Planning your essay • Introduction • Provide background on your subject • Place us in the setting of your description • Provide the dominant impression that you want to convey in your essay (this is the thesis of the descriptive piece)
Planning your essay cont. • Body • Describe your subject using sensory details and/or comparisons. • Conclusion • Revisit your dominant impression • Logically wrap up the ideas in your essay – don’t leave loose ends.
Vantage Point • Do you want a fixed or moving vantage point for describing your object? • What vantage point(s) will give your reader the most useful information? • From which vantage point(s) can you provide the most revealing or striking details? • The vantage point is like your perspective in the piece. Think of it as a camera for the reader.

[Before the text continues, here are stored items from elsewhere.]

theorem attachImport_keepD {c : Cmd} {n : Nat} {q : Slot} {h : PrefixHit} {x : Session} {s : State} {t0 : State} {r0 : Reply} (h0 : attachImport c n q h x s = .done t0 r0) : Keep 805306384 s t0 := by
  unfold attachImport at h0
  try dsimp only at h0
  repeat' (first | split at h0)
  all_goals try (exact absurd h0 (by simp only [Res.fail, reduceCtorEq, not_false_eq_true]))
  all_goals try (with_reducible obtain ⟨rfl, rfl⟩ := Res.done.inj h0)
  iterate 30 (all_goals try first
    | with_reducible exact Keep.refl _ _
    | with_reducible assumption
    | (extract_lets +onlyGivenNames zz; refine Keep.cut zz ?_ (fun _ => ?_); (rotate_left; (try clear_value zz); rotate_right; subst zz))
    | (extract_lets +onlyGivenNames zz; subst zz)
    | with_reducible refine (modPme_keep ..).after ?_ (by decide)
    | with_reducible refine (systemRegion_keep (by assumption)).after ?_ (by decide)
    | with_reducible refine (sendOwn_keep ..).after ?_ (by decide)
    | with_reducible refine Keep.ite (fun _ => ?_) (fun _ => ?_)
    | split)
theorem attachImport_keepW {c : Cmd} {n : Nat} {q : Slot} {h : PrefixHit} {x : Session} {s : State} {t0 : State} (h0 : attachImport c n q h x s = .wait t0) : Keep 805306384 s t0 := by
  unfold attachImport at h0
  try dsimp only at h0
  repeat' (first | split at h0)
  all_goals try (exact absurd h0 (by simp only [Res.fail, reduceCtorEq, not_false_eq_true]))
  all_goals try (with_reducible obtain rfl := Res.wait.inj h0)
  iterate 30 (all_goals try first
    | with_reducible exact Keep.refl _ _
    | with_reducible assumption
    | (extract_lets +onlyGivenNames zz; refine Keep.cut zz ?_ (fun _ => ?_); (rotate_left; (try clear_value zz); rotate_right; subst zz))
    | (extract_lets +onlyGivenNames zz; subst zz)
    | with_reducible refine (modPme_keep ..).after ?_ (by decide)
    | with_reducible refine (systemRegion_keep (by assumption)).after ?_ (by decide)
    | with_reducible refine (sendOwn_keep ..).after ?_ (by decide)
    | with_reducible refine Keep.ite (fun _ => ?_) (fun _ => ?_)
    | split)

theorem prefixAttach_keepD {c : Cmd} {s : State} {t0 : State} {r0 : Reply} (h : prefixAttach c s = .done t0 r0) : Keep 1049309182 s t0 := by
  unfold prefixAttach at h
  try dsimp only at h
  repeat' (first | (with_reducible refine (attachImport_keepD h).after ?_ (by decide); clear h) | (with_reducible refine (attachLocal_keepD h).after ?_ (by decide); clear h) | (with_reducible rw [need_done] at h; replace h := h.2) | (with_reducible rw [onSession_done] at h; obtain ⟨_, _, _, h⟩ := h) | (with_reducible rw [objectsRead_done] at h) | split at h)
  all_goals try (exact absurd h (by simp only [Res.fail, reduceCtorEq, not_false_eq_true]))
  all_goals try (with_reducible obtain ⟨rfl, rfl⟩ := Res.done.inj h)
  iterate 30 (all_goals try first
    | with_reducible exact Keep.refl _ _
    | with_reducible assumption
    | with_reducible refine (attachImport_keepD (by assumption)).after ?_ (by decide)
    | with_reducible refine (attachImport_keepW (by assumption)).after ?_ (by decide)
    | with_reducible refine (attachLocal_keepD (by assumption)).after ?_ (by decide)
    | with_reducible refine (attachLocal_keepW (by assumption)).after ?_ (by decide)
    | with_reducible refine (objectCorrupt_keep ..).after ?_ (by decide)
    | with_reducible refine Keep.ite (fun _ => ?_) (fun _ => ?_)
    | split)
theorem prefixAttach_keepW {c : Cmd} {s : State} {t0 : State} (h : prefixAttach c s = .wait t0) : Keep 1049309182 s t0 := by
  unfold prefixAttach at h
  try dsimp only at h
  repeat' (first | (with_reducible refine (attachImport_keepW h).after ?_ (by decide); clear h) | (with_reducible refine (attachLocal_keepW h).after ?_ (by decide); clear h) | (with_reducible rw [need_wait] at h; replace h := h.2) | (with_reducible rw [onSession_wait] at h; obtain ⟨_, _, _, h⟩ := h) | (with_reducible rw [objectsRead_wait] at h) | split at h)
  all_goals try (exact absurd h (by simp only [Res.fail, reduceCtorEq, not_false_eq_true]))
  all_goals try (with_reducible obtain rfl := Res.wait.inj h)
  iterate 30 (all_goals try first
    | with_reducible exact Keep.refl _ _
    | with_reducible assumption
    | with_reducible refine (attachImport_keepD (by assumption)).after ?_ (by decide)
    | with_reducible refine (attachImport_keepW (by assumption)).after ?_ (by decide)
    | with_reducible refine (attachLocal_keepD (by assumption)).after ?_ (by decide)
    | with_reducible refine (attachLocal_keepW (by assumption)).after ?_ (by decide)
    | with_reducible refine (objectCorrupt_keep ..).after ?_ (by decide)
    | with_reducible refine Keep.ite (fun _ => ?_) (fun _ => ?_)
    | split)
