theorem partitionFault_keep (ev : Ev) (slot y2 part resource : Nat) (unit : Option Resource) (s : State) : Keep 1049309182 s (partitionFault ev slot y2 part resource unit s) := by
  unfold partitionFault
  iterate 30 (all_goals try first
    | with_reducible exact Keep.refl _ _
    | with_reducible assumption
    | with_reducible refine (partitionError_keep ..).after ?_ (by decide)
    | with_reducible refine (raiseErr_keep ..).after ?_ (by decide)
    | with_reducible refine Keep.ite (fun _ => ?_) (fun _ => ?_)
    | split)

theorem countCorrected_keep (slot y1 : Nat) (s : State) : Keep 4 s (countCorrected slot y1 s) := by
  unfold countCorrected
  iterate 30 (all_goals try first
    | with_reducible exact Keep.refl _ _
    | with_reducible assumption
    | with_reducible refine (bump_keep ..).after ?_ (by decide)
    | with_reducible refine Keep.ite (fun _ => ?_) (fun _ => ?_)
    | split)

theorem detectError_keep (slot y1 : Nat) (source : ErrSource) (s : State) : Keep 1049325566 s (detectError slot y1 source s) := by
  unfold detectError
  iterate 30 (all_goals try first
    | with_reducible exact Keep.refl _ _
    | with_reducible assumption
    | (extract_lets +onlyGivenNames zz; refine Keep.cut zz ?_ (fun _ => ?_); (rotate_left; (try clear_value zz); rotate_right; subst zz))
    | (extract_lets +onlyGivenNames zz; subst zz)
    | with_reducible refine (countCorrected_keep ..).after ?_ (by decide)
    | with_reducible refine (partitionFault_keep ..).after ?_ (by decide)
    | with_reducible refine (bucketError_keep ..).after ?_ (by decide)
    | with_reducible refine (prefixError_keep ..).after ?_ (by decide)
    | with_reducible refine (pageReadError_keep ..).after ?_ (by decide)
    | with_reducible refine (coreError_keep ..).after ?_ (by decide)
    | with_reducible refine (residueError_keep ..).after ?_ (by decide)
    | with_reducible refine (descriptorError_keep ..).after ?_ (by decide)
    | with_reducible refine (dropColumnsEntries_keep ..).after ?_ (by decide)
    | with_reducible refine (dropAt_keep ..).after ?_ (by decide)
    | with_reducible refine (modPme_keep ..).after ?_ (by decide)
    | with_reducible refine (fenceBlock_keep ..).after ?_ (by decide)
    | with_reducible refine (raiseErr_keep ..).after ?_ (by decide)
    | with_reducible refine (goFatal_keep ..).after ?_ (by decide)
    | with_reducible refine (setFrc_keep ..).after ?_ (by decide)
    | with_reducible refine (logFull_keep ..).after ?_ (by decide)
    | with_reducible refine Keep.ite (fun _ => ?_) (fun _ => ?_)
    | split
    | with_reducible refine (Keep.of_sec _ _ (by rfl)).after ?_ (by decide))
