theorem execPowerTransitionDone_keep {s : State} {t0 : State} (h : execPowerTransitionDone s = .next t0) : Keep 2684477486 s t0 := by
  unfold execPowerTransitionDone at h
  try dsimp only at h
  repeat' (first | split at h)
  all_goals try (exact absurd h (by simp only [reduceCtorEq, not_false_eq_true]))
  all_goals try (with_reducible obtain rfl := Host.Outcome.next.inj h)
  iterate 30 (all_goals try first
    | with_reducible exact Keep.refl _ _
    | with_reducible assumption
    | with_reducible refine (transitionDone_keep ..).after ?_ (by decide)
    | with_reducible refine Keep.ite (fun _ => ?_) (fun _ => ?_)
    | split)

theorem execThermalTrip_keep {sensor reading : Nat} {s : State} {t0 : State} (h : execThermalTrip sensor reading s = .next t0) : Keep 2684481070 s t0 := by
  unfold execThermalTrip at h
  try dsimp only at h
  repeat' (first | split at h)
  all_goals try (exact absurd h (by simp only [reduceCtorEq, not_false_eq_true]))
  all_goals try (with_reducible obtain rfl := Host.Outcome.next.inj h)
  iterate 30 (all_goals try first
    | with_reducible exact Keep.refl _ _
    | with_reducible assumption
    | with_reducible refine (thermalTrip_keep ..).after ?_ (by decide)
    | with_reducible refine Keep.ite (fun _ => ?_) (fun _ => ?_)
    | split)

theorem execHbmTrained_keep {s : State} {t0 : State} (h : execHbmTrained s = .next t0) : Keep 2 s t0 := by
  unfold execHbmTrained at h
  try dsimp only at h
  repeat' (first | split at h)
  all_goals try (exact absurd h (by simp only [reduceCtorEq, not_false_eq_true]))
  all_goals try (with_reducible obtain rfl := Host.Outcome.next.inj h)
  iterate 30 (all_goals try first
    | with_reducible exact Keep.refl _ _
    | with_reducible assumption
    | with_reducible refine (hbmTrained_keep ..).after ?_ (by decide)
    | with_reducible refine Keep.ite (fun _ => ?_) (fun _ => ?_)
    | split)

theorem execDimmTrained_keep {modules : List (Option Nat)} {s : State} {t0 : State} (h : execDimmTrained modules s = .next t0) : Keep 28174 s t0 := by
  unfold execDimmTrained at h
  try dsimp only at h
  repeat' (first | split at h)
  all_goals try (exact absurd h (by simp only [reduceCtorEq, not_false_eq_true]))
  all_goals try (with_reducible obtain rfl := Host.Outcome.next.inj h)
  iterate 30 (all_goals try first
    | with_reducible exact Keep.refl _ _
    | with_reducible assumption
    | with_reducible refine (dimmTrained_keep ..).after ?_ (by decide)
    | with_reducible refine Keep.ite (fun _ => ?_) (fun _ => ?_)
    | split)

theorem execT0WipeDone_keep {s : State} {t0 : State} (h : execT0WipeDone s = .next t0) : Keep 126958 s t0 := by
  unfold execT0WipeDone at h
  try dsimp only at h
  repeat' (first | split at h)
  all_goals try (exact absurd h (by simp only [reduceCtorEq, not_false_eq_true]))
  all_goals try (with_reducible obtain rfl := Host.Outcome.next.inj h)
  iterate 30 (all_goals try first
    | with_reducible exact Keep.refl _ _
    | with_reducible assumption
    | with_reducible refine (t0WipeDone_keep ..).after ?_ (by decide)
    | with_reducible refine Keep.ite (fun _ => ?_) (fun _ => ?_)
    | split)

theorem execT1WipeDone_keep {s : State} {t0 : State} (h : execT1WipeDone s = .next t0) : Keep 126958 s t0 := by
  unfold execT1WipeDone at h
  try dsimp only at h
  repeat' (first | split at h)
  all_goals try (exact absurd h (by simp only [reduceCtorEq, not_false_eq_true]))
  all_goals try (with_reducible obtain rfl := Host.Outcome.next.inj h)
  iterate 30 (all_goals try first
    | with_reducible exact Keep.refl _ _
    | with_reducible assumption
    | with_reducible refine (t1WipeDone_keep ..).after ?_ (by decide)
    | with_reducible refine Keep.ite (fun _ => ?_) (fun _ => ?_)
    | split)

theorem execFwLoadGo_keep {from_ len4k : Nat} {image : Option (List Byte)} {s : State} {t0 : State} (h : execFwLoadGo from_ len4k image s = .next t0) : Keep 1034 s t0 := by
  unfold execFwLoadGo at h
  try dsimp only at h
  repeat' (first | split at h)
  all_goals try (exact absurd h (by simp only [reduceCtorEq, not_false_eq_true]))
  all_goals try (with_reducible obtain rfl := Host.Outcome.next.inj h)
  iterate 30 (all_goals try first
    | with_reducible exact Keep.refl _ _
    | with_reducible assumption
    | with_reducible refine (fwLoad_keep ..).after ?_ (by decide)
    | with_reducible refine (countIo_keep ..).after ?_ (by decide)
    | with_reducible refine Keep.ite (fun _ => ?_) (fun _ => ?_)
    | split)

theorem execFwInitDone_keep {fw : FwValues} {s : State} {t0 : State} (h : execFwInitDone fw s = .next t0) : Keep 67169806 s t0 := by
  unfold execFwInitDone at h
  try dsimp only at h
  repeat' (first | split at h)
  all_goals try (exact absurd h (by simp only [reduceCtorEq, not_false_eq_true]))
  all_goals try (with_reducible obtain rfl := Host.Outcome.next.inj h)
  iterate 30 (all_goals try first
    | with_reducible exact Keep.refl _ _
    | with_reducible assumption
    | with_reducible refine (fwInitDone_keep ..).after ?_ (by decide)
    | with_reducible refine Keep.ite (fun _ => ?_) (fun _ => ?_)
    | split)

Dominant Impression • Think of this as the thesis for your descriptive essay. • This is your main point about the subject. What do you want to leave your readers with from this piece? • Make sure you feel confident in your dominant impression—write what you know. • This should appeal to your audience—try to offer a new perspective or to provide new insights on your subject.

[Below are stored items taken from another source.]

-- ==== Sys2Proof/Tests/Slice0.lean ====
section
/-!
SUPPORT. Tests/Slice0.lean: for every statement with hypotheses, concrete states and operands that meet them (wit_<statement>_<clause>);
ill-formed commands that WellFormed refuses; small tests of one step each.
-/
set_option Elab.async false
set_option linter.unusedVariables false
namespace Sys2Proof.Tests

open Sys2Proof Sys2Proof.Machine

/-- ARGS with the listed (offset, size, value) fields and zeros elsewhere. -/
def wArgs (l : List (Nat × Nat × Nat)) : List Byte := l.foldl (fun b f => patch b f.1 (leBytes f.2.1 f.2.2)) (zeros 32)

/-- A command of a function's SQ 0 with these ARGS, data buffer length and data. -/
def wCmd (fn : Nat) (l : List (Nat × Nat × Nat)) (dlen : Nat := 0) (data : List Byte := []) : Cmd :=
  { origin := .queue fn 0 0, args := wArgs l, dlen := dlen, data := data }

/-- A device whose data plane is ready. -/
def wReady : State := State.reset.setF Reg.mgcBootDataReady 1

/-- One whose partition 0 is ACTIVE. -/
def wUp : State := wReady.setF (Reg.mgcPbCtrlState 0) psActive

/-- Partition 0's function with its admin pair. -/
def wAq : State := { wUp with hif := { sqs := [(64, { size := 16, base := 4096, cqid := 0 })], cqs := [(64, { size := 16, base := 8192, vector := 1 })] } }

/-- The same on an LD that presents it. -/
def wShown : State := { wAq with hif := { wAq.hif with presented := [(0, 1)] } }

/-- The same with a pair more: SQ 1 into CQ 1, in which an entry is posted, and CQ 2 with three entries unsignalled. -/
def wPair : State := { wAq with hif := {
  presented := [(0, 1)]
  sqs := [(64, { size := 16, base := 4096, cqid := 0 }), (65, { size := 16, base := 0, cqid := 1 })]
  cqs := [(64, { size := 16, base := 8192, vector := 1 }), (65, { size := 16, base := 0, vector := 1, tail := 1 }),
          (66, { size := 16, base := 0, vector := 2, thresh := 4, sinceSignal := 3 })] } }

/-- The same with an entry waiting at the last slot of SQ 1. -/
def wFull : State := { wPair with hif := { wPair.hif with sqs := [(65, { size := 16, base := 0, cqid := 1, head := 15 })] } }

/-- The same with entries in SQ 1 and SQ 2, the round past SQ 1; and with MSI-X vector 1 unmasked. -/
def wRound : State := { wPair with hif := { wPair.hif with
  sqs := [(65, { size := 16, base := 0, cqid := 1, head := 15 }), (66, { size := 16, base := 0, cqid := 2, head := 15 })], rounds := [(1, 2)] } }
def wSignals : State := putMsix 1 1 { wAq.msixVec 1 1 with masked := false } { wAq with hif := { wAq.hif with msixCtl := [(1, 2 ^ 15)] } }

/-- A model binding, 7, with one layer. -/
def wModel : Model := {
  part := 0, slot := 0, id := 7, contract := 1, layers := 1, geom := { heads := 1, dim := 64, latent := false }, group := 1, hidden := 64, strict := false, rotHalf := false
  bias := false, keyFormat := 0, weightFmt := 0, qrows := 1, latV := 0, rankMax := 8, alpha := 1, vocab := 64, weightBase := 0, tailId := 3, profile := [], profileId := 5
  cfg := [{ window := 0, keepFirst := 0, sink := false, wOff := 0, biasOff := 0 }], rot := [], sinks := [] }

/-- Valid tail parameters: one node, one token, every scale 1. -/
def wTail : List Byte := [(0, 4, 0x3F800000), (0x14, 4, 0x3F800000), (0x1C, 1, 1), (0x20, 4, 1)].foldl (fun b f => patch b f.1 (leBytes f.2.1 f.2.2)) (zeros 96)

/-- The session at index 0 of partition 0, OPEN. -/
def wX : Session := { handle := 2 ^ 26, part := 0, state := .opened, model := 7, profileId := 5, contract := 1, seed := zeros 32, tailParams := wTail, hostCtx := zeros 128 }

/-- The same WAITING after two tokens, one of them computed; with a turn RUNNING; and as member 0 of a chain of one. -/
def wWait : Session := { wX with state := .waiting, history := [3, 4], kvLen := 1, turn := 1 }
def wActive : Session := { wWait with state := .active }
def wChain : Session := { wX with chain := some { members := [(0, 0)], own := 0 } }

/-- The partition with four descriptors, the binding and a session. -/
def wHas (x : Session) : State := { wAq with ssq := { sessions := [(0, x)], models := [wModel] } }.setF (Reg.mgcPbSessionsCount 0) 4
def wIn : State := wHas wX

/-- A command that names the session. -/
def wNamed (l : List (Nat × Nat × Nat)) (dlen : Nat := 0) (data : List Byte := []) : Cmd := wCmd 1 ((0, 8, 2 ^ 26) :: l) dlen data

/-- SESSION_OPEN of the binding, alone and as a fork of a session that does not exist. -/
def wOpen : Cmd := wCmd 1 [(0, 8, 7)] 512 (zeros 32 ++ wTail)
def wFork : Cmd := wCmd 1 [(0, 8, 7), (0x18, 8, 1)] 512 (zeros 32 ++ wTail)

/-- A wheel of the partition that runs the binding, and the partition with it. -/
def wWheel : Wheel := {
  part := 0, model := 7, accels := [0], stepBase := 0, inletBase := 0, inletSlots := 4, outletSlots := 4, node := 1, outletKey := 0, outletAddr := 0, rosterAddr := 0
  rosterSlots := 16, triggerTag := 0, outletCtr := 0, rosterCtr := 1, lastStep := 0, lastLayer := 0, committed := 0 }
def wRun : State := { wIn with ssq := { wIn.ssq with wheels := [(0, wWheel)] } }.setF (Reg.ssqPbWeirQueueDepth 0) 4

/-- TURN_SUBMIT of one token, parameters kept. -/
def wSubmit : Cmd := wNamed [(0x0C, 4, 1)] 100 (zeros 96 ++ leBytes 4 9)
def wTurn : Turn := { session := 0, part := 0, wheel := 0, state := .running, cmd := wSubmit, submitSeq := 1, extent := 3 }

/-- SESSION_SHARD onto nodes 0 and 1, and the partition with a connection to node 1. -/
def wShard : Cmd := wNamed [(8, 1, 2)] 16 ([0, 0, 1, 64].map (leBytes 4)).flatten
def wConn : Conn := { part := 0, node := 1, rpart := 0, state := .opened }
def wFab : State := { wIn with xfe := { wIn.xfe with conns := [(0, wConn)] } }

/-- The session PARKED for a ladder move that falls due at tick 4. -/
def wLadder : Session := { wWait with retainTick := 9, expiryTick := 9, rungTick := 1 }
def wDue : State := (((wHas wLadder).setF (Reg.ssqPbLadderDwell 0 0) 3).setF (Reg.ssqPbLadderValid 0 1) 1).setF Reg.ssqTickValue 5

/-- A tail binding, 3, and an adapter version. -/
def wTailB : Tail := { part := 0, slot := 0, id := 3, contract := 1, vocab := 64, hidden := 64, outFmt := 0, heads := 0, width := 0, tree := [(0, 0)], draft := [], eos := 0, weightBase := 0 }
def wAdapter : Adapter := { part := 0, id := 1, ver := 1, state := .live, binding := 7, rank := 1, image := [] }

/-- A partition with extents, the two bindings and region slots, and WHEEL_ATTACH of one accelerator. -/
def wBare : State := [(Reg.mgcPbExtentDirect4k 0 0, 2), (Reg.mgcPbExtentPage4k 0 0, 100000), (Reg.tmgPbPage4k 0 0, 100000), (Reg.mgcPbExtentDirect4k 0 1, 100),
  (Reg.mgcPbRegionCount 0, 4), (Reg.ssqPbWeirT0Pages 0, 1)].foldl (fun s f => s.setF f.1 f.2) { wUp with ssq := { models := [wModel], tails := [wTailB] } }
def wAttach : Cmd := wCmd 1 [(0, 8, 7), (9, 1, 1)] 132 ([(0x10, 4, 1), (0x14, 4, 64), (0x18, 4, 1), (0x30, 4, 16)].foldl (fun b f => patch b f.1 (leBytes f.2.1 f.2.2)) (zeros 132))

/-- The partition with extent 1, one window unit assigned to the partition and to host 0, and WINDOW_PUBLISH of its first line. -/
def wWindow : State := [(Reg.cwpWindowSize, 4), (Reg.cwpExtentWbase 1, 0), (Reg.cwpExtentSize 1, 1), (Reg.cwpExtentHosts 1, 1), (Reg.cwpExtentState 1, 1),
  (Reg.mgcPbExtentDirect4k 0 1, 65536), (Reg.hifPbFuncBindLd 0, 0)].foldl (fun s f => s.setF f.1 f.2) wUp
def wPublish (expect : Nat) : Cmd := wCmd 1 [(8, 4, 128), (0x10, 8, expect), (0x18, 8, 9)]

Organization • Spatial Order: Describe a subject from top to bottom, inside to outside, near to far away, from a central focal point outward. • Chronological Order: Describe changes that occur in an object, person, or place over a period of time. • Least-Most/Most-Least: Describe the object, person, or place in order from increasing to decreasing intensity or vice versa • Ex: Describe the sounds of an orchestra tuning up
Student Writing: “I Survived the Blackout of 2003” pp. 159-161 Read the essay carefully. • See if you can identify: • Vantage Point • Dominant Impression • How do all of the details work to support this impression? • Which sensory details are particularly effective? • Are there any missing details that would enhance this impression?
“Eating Chili Peppers” pp. 144-146 Read the sample carefully. • What is the dominant impression? • What is the vantage point? • What method of organization does the author use? • What language appears to be particularly effective?

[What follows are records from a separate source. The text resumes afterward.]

/-- The words of unit CAP. -/
def capRows : List WordRow :=
  [⟨0x0, 1048576, 1, 1048576, 1, 0x0, 0x0, 0x0, 0x0, 0x0⟩,
   ⟨0x1, 1048576, 1, 1048576, 1, 0x0, 0x0, 0x0, 0x0, 0x74240000⟩,
   ⟨0x2, 1048576, 1, 1048576, 1, 0x0, 0x0, 0x0, 0x0, 0x0⟩,
   ⟨0x3, 1048576, 1, 1048576, 1, 0x0, 0x0, 0x0, 0x0, 0x0⟩,
   ⟨0x4, 1, 8, 1048576, 1, 0x0, 0x0, 0x0, 0x0, 0x0⟩,
   ⟨0xC, 1, 2, 1048576, 1, 0x0, 0x0, 0x0, 0x0, 0x0⟩,
   ⟨0x10, 1048576, 1, 1048576, 1, 0x0, 0x0, 0x1, 0x0, 0x0⟩,
   ⟨0x11, 1048576, 1, 1048576, 1, 0x0, 0x0, 0x0, 0x0, 0x0⟩,
   ⟨0x12, 1048576, 1, 1048576, 1, 0x0, 0x0, 0x0, 0x0, 0x0⟩]

/-- The words of unit FUS. -/
def fusRows : List WordRow :=
  [⟨0x100, 1048576, 1, 1048576, 1, 0x0, 0x0, 0x0, 0x0, 0x0⟩,
   ⟨0x101, 1, 2, 1048576, 1, 0x0, 0x0, 0x0, 0x0, 0x0⟩,
   ⟨0x103, 1, 5, 1048576, 1, 0x0, 0x0, 0x0, 0x0, 0x0⟩,
   ⟨0x108, 1048576, 1, 1048576, 1, 0x0, 0x0, 0x0, 0x0, 0x0⟩,
   ⟨0x109, 1048576, 1, 1048576, 1, 0x0, 0x0, 0x0, 0x0, 0x0⟩,
   ⟨0x10A, 1048576, 1, 1048576, 1, 0x0, 0x0, 0x0, 0x0, 0x0⟩,
   ⟨0x10B, 1048576, 1, 1048576, 1, 0x0, 0x0, 0x0, 0x0, 0x0⟩,
   ⟨0x10C, 1048576, 1, 1048576, 1, 0x0, 0x0, 0x0, 0x0, 0x0⟩,
   ⟨0x10D, 1048576, 1, 1048576, 1, 0x0, 0x0, 0x0, 0x0, 0x0⟩]

/-- The words of unit RST. -/
def rstRows : List WordRow :=
  [⟨0x200, 1048576, 1, 1048576, 1, 0x0, 0x0, 0x0, 0x0, 0x6E⟩,
   ⟨0x201, 1048576, 1, 1048576, 1, 0x40, 0x0, 0x0, 0x0, 0x0⟩,
   ⟨0x202, 1048576, 1, 1048576, 1, 0x0, 0x0, 0x0, 0x0, 0x0⟩,
   ⟨0x203, 1048576, 1, 1048576, 1, 0x1FFF, 0x0, 0x0, 0x0, 0x100⟩,
   ⟨0x204, 1048576, 1, 1048576, 1, 0x0, 0x0, 0x0, 0x0, 0x400FFFF⟩,
   ⟨0x205, 1048576, 1, 1048576, 1, 0x0, 0x0, 0x7, 0x0, 0x0⟩,
   ⟨0x206, 1, 3, 1048576, 1, 0x0, 0x0, 0x0, 0x0, 0x0⟩,
   ⟨0x209, 1048576, 1, 1048576, 1, 0x0, 0x0, 0x0, 0x0, 0x0⟩]

/-- The words of unit CLK. -/
def clkRows : List WordRow :=
  [⟨0x300, 1048576, 1, 1048576, 1, 0x0, 0x0, 0x0, 0x0, 0x0⟩,
   ⟨0x301, 1048576, 1, 1048576, 1, 0x0, 0x0, 0x0, 0x0, 0x0⟩,
   ⟨0x302, 1048576, 1, 1048576, 1, 0x0, 0x0, 0x1F, 0x0, 0x0⟩,
   ⟨0x303, 1, 5, 1048576, 1, 0x0, 0x0, 0x0, 0x0, 0x0⟩,
   ⟨0x308, 1048576, 1, 1048576, 1, 0x0, 0x0, 0x0, 0x0, 0x0⟩,
   ⟨0x309, 1048576, 1, 1048576, 1, 0x0, 0x0, 0x0, 0x0, 0x0⟩]

/-- The words of unit PWR. -/
def pwrRows : List WordRow :=
  [⟨0x400, 1048576, 1, 1048576, 1, 0x0, 0x0, 0x0, 0x0, 0x0⟩,
   ⟨0x401, 1048576, 1, 1048576, 1, 0x0, 0x0, 0x0, 0x0, 0x3FFFFF⟩,
   ⟨0x402, 1, 11, 1048576, 1, 0xFFFFFF, 0x0, 0x0, 0x0, 0x0⟩,
   ⟨0x40D, 1048576, 1, 1048576, 1, 0x0, 0x0, 0x7, 0x0, 0x0⟩,
   ⟨0x40E, 1, 3, 1048576, 1, 0x0, 0x0, 0x0, 0x0, 0x0⟩,
   ⟨0x420, 1048576, 1, 1048576, 1, 0x0, 0x0, 0x0, 0x0, 0x1000000⟩,
   ⟨0x421, 1048576, 1, 1048576, 1, 0x0, 0x0, 0x0, 0x0, 0x0⟩,
   ⟨0x422, 1048576, 1, 1048576, 1, 0xFFFF, 0x0, 0x0, 0x0, 0x100⟩,
   ⟨0x423, 1048576, 1, 1048576, 1, 0xFFFFFFFF, 0x0, 0x0, 0x0, 0x1A40168⟩,
   ⟨0x424, 1048576, 1, 1048576, 1, 0x0, 0x0, 0x0, 0x0, 0x100⟩,
   ⟨0x425, 1048576, 1, 1048576, 1, 0x0, 0x0, 0x0, 0x0, 0x0⟩,
   ⟨0x426, 1048576, 1, 1048576, 1, 0x0, 0x0, 0x0, 0x0, 0x0⟩,
   ⟨0x427, 1, 4, 1048576, 1, 0x0, 0x1FFFFFF, 0x0, 0x0, 0x0⟩,
   ⟨0x42B, 1, 4, 1048576, 1, 0x0, 0x0, 0x0, 0x0, 0x0⟩,
   ⟨0x42F, 1048576, 1, 1048576, 1, 0x77777, 0x0, 0x0, 0x0, 0x1123⟩,
   ⟨0x430, 1048576, 1, 1048576, 1, 0x0, 0x0, 0x1F, 0x0, 0x0⟩,
   ⟨0x431, 1, 5, 1048576, 1, 0x0, 0x0, 0x0, 0x0, 0x0⟩,
   ⟨0x440, 1048576, 1, 1048576, 1, 0x0, 0x0, 0x0, 0x0, 0x0⟩,
   ⟨0x441, 1, 4, 1048576, 1, 0x0, 0xFFFF, 0x0, 0x0, 0x0⟩,
   ⟨0x445, 1048576, 1, 1048576, 1, 0x0, 0x0, 0x0, 0x0, 0x0⟩,
   ⟨0x446, 1048576, 1, 1048576, 1, 0x0, 0x0, 0x0, 0x0, 0x0⟩,
   ⟨0x447, 1048576, 1, 1048576, 1, 0x0, 0x0, 0x0, 0x0, 0x0⟩]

Your turn • Take your list of topics and narrow down to one. • What attitude, mood, or feeling do you want to create about your subject? • List sensory details that would help you to create this dominant impression. • Use the scaffold to help you outline your topic.
Next Class • Complete the scaffold to help you outline the body of your essay. • Draft the introduction of your essay. • Read “Piedra” (pp 180-181). On your own sheet of paper, answer the questions in understanding the reading, and examining the characteristics of descriptive writing.